● **Goal of the exercise**: Your task is to find every line in the records that holds the string "mrst" and copy it.

━━━━━━━━━━

/-! ## Configurations: one refused set for each check (00_scope.md R7, R8; 95_test_vectors.md L1-8) -/

/-- The default set is admitted and is built. -/
theorem test_default_built : (Config.build Params.standard).isSome = true := by decide
/-- `OFF_ACCEL = 20` overlaps `gyro`; `OFF_TOUCH = 46` overlaps the status bytes (L1-8). -/
theorem test_overlap_refused :
    (Config.build { Params.standard with offAccel := 20 }).isNone = true ∧
      (Config.build { Params.standard with offTouch := 46 }).isNone = true := by decide
/-- `OFF_TS = 60` runs outside the payload (L1-8). -/
theorem test_outside_refused : (Config.build { Params.standard with offTs := 60 }).isNone = true := by decide
/-- `BTN_B1_OFF` is 7 or 8. -/
theorem test_region_offset_refused :
    (Config.build { Params.standard with btnB1Off := 9 }).isNone = true := by decide
/-- The two discriminators are different members of the set. -/
theorem test_discriminators_refused :
    (Config.build { Params.standard with discBt := 0x01#8 }).isNone = true := by decide
/-- A button name may not leave its region byte. -/
theorem test_button_map_refused :
    (Config.build { Params.standard with btnMap := Params.standard.btnMap.reverse }).isNone = true := by decide
/-- Code 8 must name "centered/none". -/
theorem test_direction_names_refused :
    (Config.build { Params.standard with dpadNames := Params.standard.dpadNames.reverse }).isNone = true := by
  decide
/-- A three-digit vendor literal, and a combined literal without its colon. -/
theorem test_literals_refused :
    (Config.build { Params.standard with vidStr := [0x35#8, 0x34#8, 0x63#8] }).isNone = true ∧
      (Config.build { Params.standard with cmbStr := List.replicate 21 0x30#8 }).isNone = true := by decide
/-- A DIM command is ill-formed without the DIM unit (46_matcher.md R149). -/
theorem test_dim_command_ill_formed : Instr.wellFormed noDim .mrst = false := by decide

/-! ## Decoding: every constructor's word, written from 30_encoding.md R60 and R62 -/

theorem test_decode_control : ∀ p ∈ ([
    (0x0000#16, .clr), (0x01A5#16, .push 0xA5#8), (0x0200#16, .dec), (0x0400#16, .stat)] :
      List (CmdWord × Instr)), decode p.1 = .ok p.2 := by
  decide +kernel

theorem test_decode_scalar : ∀ p ∈ ([
    (0x0300#16, .rdTrn), (0x0301#16, .rdSeq), (0x0302#16, .rdLx), (0x0303#16, .rdLy), (0x0304#16, .rdRx),
    (0x0305#16, .rdRy), (0x0306#16, .rdTl), (0x0307#16, .rdTr)] :
      List (CmdWord × Instr)), decode p.1 = .ok p.2 := by
  decide +kernel

theorem test_decode_buttons : ∀ p ∈ ([
    (0x0308#16, .rdDpad), (0x0309#16, .rdDpadraw), (0x030C#16, .rdSquare), (0x030D#16, .rdCross),
    (0x030E#16, .rdCircle), (0x030F#16, .rdTriangle), (0x0310#16, .rdL1), (0x0311#16, .rdR1),
    (0x0312#16, .rdL2b), (0x0313#16, .rdR2b), (0x0314#16, .rdCreate), (0x0315#16, .rdOptions),
    (0x0316#16, .rdL3), (0x0317#16, .rdR3), (0x0318#16, .rdHome), (0x0319#16, .rdTpclick),
    (0x031A#16, .rdMicbtn)] :
      List (CmdWord × Instr)), decode p.1 = .ok p.2 := by
  decide +kernel

theorem test_decode_motion : ∀ p ∈ ([
    (0x0320#16, .rdGx), (0x0321#16, .rdGy), (0x0322#16, .rdGz), (0x0323#16, .rdAx), (0x0324#16, .rdAy),
    (0x0325#16, .rdAz), (0x0326#16, .rdTs)] :
      List (CmdWord × Instr)), decode p.1 = .ok p.2 := by
  decide +kernel

theorem test_decode_touchpad : ∀ p ∈ ([
    (0x0328#16, .rdT0act), (0x0329#16, .rdT0cnt), (0x032A#16, .rdT0x), (0x032B#16, .rdT0y),
    (0x032C#16, .rdT1act), (0x032D#16, .rdT1cnt), (0x032E#16, .rdT1x), (0x032F#16, .rdT1y)] :
      List (CmdWord × Instr)), decode p.1 = .ok p.2 := by
  decide +kernel

theorem test_decode_status : ∀ p ∈ ([
    (0x0330#16, .rdBatt), (0x0331#16, .rdChg), (0x0333#16, .rdCap), (0x0334#16, .rdPeriph),
    (0x0338#16, .rdCmac0), (0x0339#16, .rdCmac1), (0x033A#16, .rdCmac2), (0x033B#16, .rdCmac3),
    (0x033C#16, .rdCmac4), (0x033D#16, .rdCmac5), (0x033E#16, .rdCmac6), (0x033F#16, .rdCmac7)] :
      List (CmdWord × Instr)), decode p.1 = .ok p.2 := by
  decide +kernel

theorem test_decode_status_raw_low : ∀ p ∈ ([
    (0x0332#16, .rdChgraw), (0x0340#16, .rdRaw0), (0x0341#16, .rdRaw1), (0x0342#16, .rdRaw2),
    (0x0343#16, .rdRaw3), (0x0344#16, .rdRaw4), (0x0345#16, .rdRaw5), (0x0346#16, .rdRaw6),
    (0x0347#16, .rdRaw7), (0x0348#16, .rdRaw8), (0x0349#16, .rdRaw9), (0x034A#16, .rdRaw10),
    (0x034B#16, .rdRaw11), (0x034C#16, .rdRaw12), (0x034D#16, .rdRaw13), (0x034E#16, .rdRaw14),
    (0x034F#16, .rdRaw15), (0x0350#16, .rdRaw16), (0x0351#16, .rdRaw17), (0x0352#16, .rdRaw18),
    (0x0353#16, .rdRaw19), (0x0354#16, .rdRaw20), (0x0355#16, .rdRaw21), (0x0356#16, .rdRaw22),
    (0x0357#16, .rdRaw23), (0x0358#16, .rdRaw24), (0x0359#16, .rdRaw25), (0x035A#16, .rdRaw26),
    (0x035B#16, .rdRaw27), (0x035C#16, .rdRaw28), (0x035D#16, .rdRaw29), (0x035E#16, .rdRaw30)] :
      List (CmdWord × Instr)), decode p.1 = .ok p.2 := by
  decide +kernel

theorem test_decode_status_raw_high : ∀ p ∈ ([
    (0x035F#16, .rdRaw31), (0x0360#16, .rdRaw32), (0x0361#16, .rdRaw33), (0x0362#16, .rdRaw34),
    (0x0363#16, .rdRaw35), (0x0364#16, .rdRaw36), (0x0365#16, .rdRaw37), (0x0366#16, .rdRaw38),
    (0x0367#16, .rdRaw39), (0x0368#16, .rdRaw40), (0x0369#16, .rdRaw41), (0x036A#16, .rdRaw42),
    (0x036B#16, .rdRaw43), (0x036C#16, .rdRaw44), (0x036D#16, .rdRaw45), (0x036E#16, .rdRaw46),
    (0x036F#16, .rdRaw47), (0x0370#16, .rdRaw48), (0x0371#16, .rdRaw49), (0x0372#16, .rdRaw50),
    (0x0373#16, .rdRaw51), (0x0374#16, .rdRaw52), (0x0375#16, .rdRaw53), (0x0376#16, .rdRaw54),
    (0x0377#16, .rdRaw55), (0x0378#16, .rdRaw56), (0x0379#16, .rdRaw57), (0x037A#16, .rdRaw58),
    (0x037B#16, .rdRaw59), (0x037C#16, .rdRaw60), (0x037D#16, .rdRaw61), (0x037E#16, .rdRaw62)] :
      List (CmdWord × Instr)), decode p.1 = .ok p.2 := by
  decide +kernel

theorem test_decode_matcher : ∀ p ∈ ([
    (0x1000#16, .mrst), (0x1100#16, .mcls0), (0x1101#16, .mcls1), (0x1102#16, .mcls2),
    (0x12A5#16, .mven 0xA5#8), (0x13A5#16, .mpro 0xA5#8), (0x14A5#16, .mcmb 0xA5#8), (0x1500#16, .mtest),
    (0x1600#16, .mstat)] :
      List (CmdWord × Instr)), decode p.1 = .ok p.2 := by
  decide +kernel

/-- Reserved words, each rejected by the kind of its reservation (30_encoding.md R63; vectors X-1 to X-4). -/
theorem test_reserved_words :
    (∀ w ∈ ([0x030A, 0x030B, 0x031B, 0x031F, 0x0327, 0x0335, 0x0337, 0x037F, 0x03FF] : List Nat),
      decode (BitVec.ofNat 16 w) = .error .select) ∧
    (∀ w ∈ ([0x0001, 0x0201, 0x0401, 0x1103, 0x1001, 0x1501, 0x1601] : List Nat),
      decode (BitVec.ofNat 16 w) = .error .operand) ∧
    (∀ w ∈ ([0x0500, 0x0F00, 0x1700, 0xFFFF] : List Nat), decode (BitVec.ofNat 16 w) = .error .opcode) := by
  decide +kernel

/-- A word the host places is the next step's command: `STAT` after reset answers 0 (vector D-12). -/
theorem test_placed_word_runs :
    decodeTableWord 16 0x0400 = some .stat ∧
      stepReply (State.reset.withFetchWord 16 0x0400) = some ⟨.ok, 0#32⟩ := by decide

/-! ## Accessors on V1 (95_test_vectors.md, the table of V1) -/

/-- Vector S-1. -/
theorem test_scalars : ∀ p ∈ ([
    (.rdTrn, 0x0#32), (.rdSeq, 0x2A#32), (.rdLx, 0x80#32), (.rdLy, 0x7F#32), (.rdRx, 0x0#32),
    (.rdRy, 0xFF#32), (.rdTl, 0x10#32), (.rdTr, 0xE0#32)] :
      List (Instr × RspData)), reply p.1 (decoded Config.standard v1) = some ⟨.ok, p.2⟩ := by
  decide +kernel

/-- Vector B-8. -/
theorem test_buttons : ∀ p ∈ ([
    (.rdDpad, 0x3#32), (.rdDpadraw, 0x3#32), (.rdSquare, 0x1#32), (.rdCross, 0x0#32), (.rdCircle, 0x0#32),
    (.rdTriangle, 0x1#32), (.rdL1, 0x1#32), (.rdR1, 0x0#32), (.rdL2b, 0x1#32), (.rdR2b, 0x0#32),
    (.rdCreate, 0x0#32), (.rdOptions, 0x1#32), (.rdL3, 0x0#32), (.rdR3, 0x1#32), (.rdHome, 0x1#32),
    (.rdTpclick, 0x0#32), (.rdMicbtn, 0x1#32)] :
      List (Instr × RspData)), reply p.1 (decoded Config.standard v1) = some ⟨.ok, p.2⟩ := by
  decide +kernel

/-- Vector B-9: `BTN_B1_OFF = 7`. -/
theorem test_buttons_from_one : ∀ p ∈ ([
    (.rdDpadraw, 0xC#32), (.rdSquare, 0x1#32), (.rdCross, 0x0#32), (.rdCircle, 0x1#32),
    (.rdTriangle, 0x0#32), (.rdL1, 0x1#32), (.rdR1, 0x1#32), (.rdL2b, 0x0#32), (.rdR2b, 0x0#32),
    (.rdCreate, 0x1#32), (.rdOptions, 0x0#32), (.rdL3, 0x0#32), (.rdR3, 0x1#32), (.rdHome, 0x1#32),
    (.rdTpclick, 0x0#32), (.rdMicbtn, 0x1#32)] :
      List (Instr × RspData)), reply p.1 (decoded regionFromOne v1) = some ⟨.ok, p.2⟩ := by
  decide +kernel

/-- Vectors B-9 and B-2: a nibble above 8 raises `F_DPAD_INVARIANT` with the nibble, and `DPADRAW` still answers. -/
theorem test_dpad_invariant :
    reply .rdDpad (decoded regionFromOne v1) = some ⟨.fDpadInvariant, 12#32⟩ ∧
      reply .rdDpad (decoded Config.standard (v1.set 9 0x09#8)) = some ⟨.fDpadInvariant, 9#32⟩ ∧
      reply .rdDpad (decoded Config.standard (v1.set 9 0xF8#8)) = some ⟨.ok, 8#32⟩ ∧
      reply .rdDpadraw (decoded Config.standard (v1.set 9 0x7F#8)) = some ⟨.ok, 15#32⟩ := by
  decide +kernel

/-- Vectors M-10 and M-12. -/
theorem test_motion : ∀ p ∈ ([
    (.rdGx, 0x102#32), (.rdGy, 0xFFFFFFFF#32), (.rdGz, 0xFFFF8000#32), (.rdAx, 0x7FFF#32), (.rdAy, 0x0#32),
    (.rdAz, 0xFFFFFFFE#32), (.rdTs, 0x89ABCDEF#32)] :
      List (Instr × RspData)), reply p.1 (decoded Config.standard v1) = some ⟨.ok, p.2⟩ := by
  decide +kernel

/-- Vector T-10, the source fixtures of L1-5 among them. -/
theorem test_touchpad : ∀ p ∈ ([
    (.rdT0act, 0x1#32), (.rdT0cnt, 0x0#32), (.rdT0x, 0x234#32), (.rdT0y, 0x561#32), (.rdT1act, 0x0#32),
    (.rdT1cnt, 0x1#32), (.rdT1x, 0x77F#32), (.rdT1y, 0x437#32)] :
      List (Instr × RspData)), reply p.1 (decoded Config.standard v1) = some ⟨.ok, p.2⟩ := by
  decide +kernel

/-- Vector ST-2. -/
theorem test_status : ∀ p ∈ ([
    (.rdBatt, 0x29#32), (.rdChg, 0x2#32), (.rdChgraw, 0x2#32), (.rdCap, 0x9#32), (.rdPeriph, 0xC#32)] :
      List (Instr × RspData)), reply p.1 (decoded Config.standard v1) = some ⟨.ok, p.2⟩ := by
  decide +kernel

/-- Vector ST-3: `CHG_HI = 0`. -/
theorem test_status_charge_low : ∀ p ∈ ([
    (.rdBatt, 0x29#32), (.rdChg, 0x19#32), (.rdChgraw, 0x9#32), (.rdCap, 0x2#32)] :
      List (Instr × RspData)), reply p.1 (decoded chargeLow v1) = some ⟨.ok, p.2⟩ := by
  decide +kernel

/-- Vector ST-1: the classification of all sixteen charging codes. -/
theorem test_charging_codes :
    (List.range 16).map (fun c => (classifyCharge (BitVec.ofNat 4 c)).bits) =
      [0x00#5, 0x01#5, 0x02#5, 0x13#5, 0x14#5, 0x15#5, 0x16#5, 0x17#5, 0x18#5, 0x19#5, 0x0A#5, 0x0B#5,
        0x1C#5, 0x1D#5, 0x1E#5, 0x0F#5] := by decide

/-- Vector ST-5. -/
theorem test_tag : ∀ p ∈ ([
    (.rdCmac0, 0xA1#32), (.rdCmac1, 0xB2#32), (.rdCmac2, 0xC3#32), (.rdCmac3, 0xD4#32), (.rdCmac4, 0xE5#32),
    (.rdCmac5, 0xF6#32), (.rdCmac6, 0x7#32), (.rdCmac7, 0x18#32)] :
      List (Instr × RspData)), reply p.1 (decoded Config.standard v1) = some ⟨.ok, p.2⟩ := by
  decide +kernel

/-- Vectors S-5 and ST-6: `RAW 0` to `RAW 31` are the bytes of V1. -/
theorem test_raw_low : ∀ p ∈ ([
    (.rdRaw0, 0x2A#32), (.rdRaw1, 0x80#32), (.rdRaw2, 0x7F#32), (.rdRaw3, 0x0#32), (.rdRaw4, 0xFF#32),
    (.rdRaw5, 0x10#32), (.rdRaw6, 0xE0#32), (.rdRaw7, 0x5C#32), (.rdRaw8, 0x93#32), (.rdRaw9, 0xA5#32),
    (.rdRaw10, 0x5#32), (.rdRaw11, 0xDE#32), (.rdRaw12, 0xAD#32), (.rdRaw13, 0xBE#32), (.rdRaw14, 0xEF#32),
    (.rdRaw15, 0x2#32), (.rdRaw16, 0x1#32), (.rdRaw17, 0xFF#32), (.rdRaw18, 0xFF#32), (.rdRaw19, 0x0#32),
    (.rdRaw20, 0x80#32), (.rdRaw21, 0xFF#32), (.rdRaw22, 0x7F#32), (.rdRaw23, 0x0#32), (.rdRaw24, 0x0#32),
    (.rdRaw25, 0xFE#32), (.rdRaw26, 0xFF#32), (.rdRaw27, 0xEF#32), (.rdRaw28, 0xCD#32), (.rdRaw29, 0xAB#32),
    (.rdRaw30, 0x89#32), (.rdRaw31, 0x11#32)] :
      List (Instr × RspData)), reply p.1 (decoded Config.standard v1) = some ⟨.ok, p.2⟩ := by
  decide +kernel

━━━━━━━━━━

● **Result for this task**:
theorem test_dim_command_ill_formed : Instr.wellFormed noDim .mrst = false := by decide
    (0x1000#16, .mrst), (0x1100#16, .mcls0), (0x1101#16, .mcls1), (0x1102#16, .mcls2),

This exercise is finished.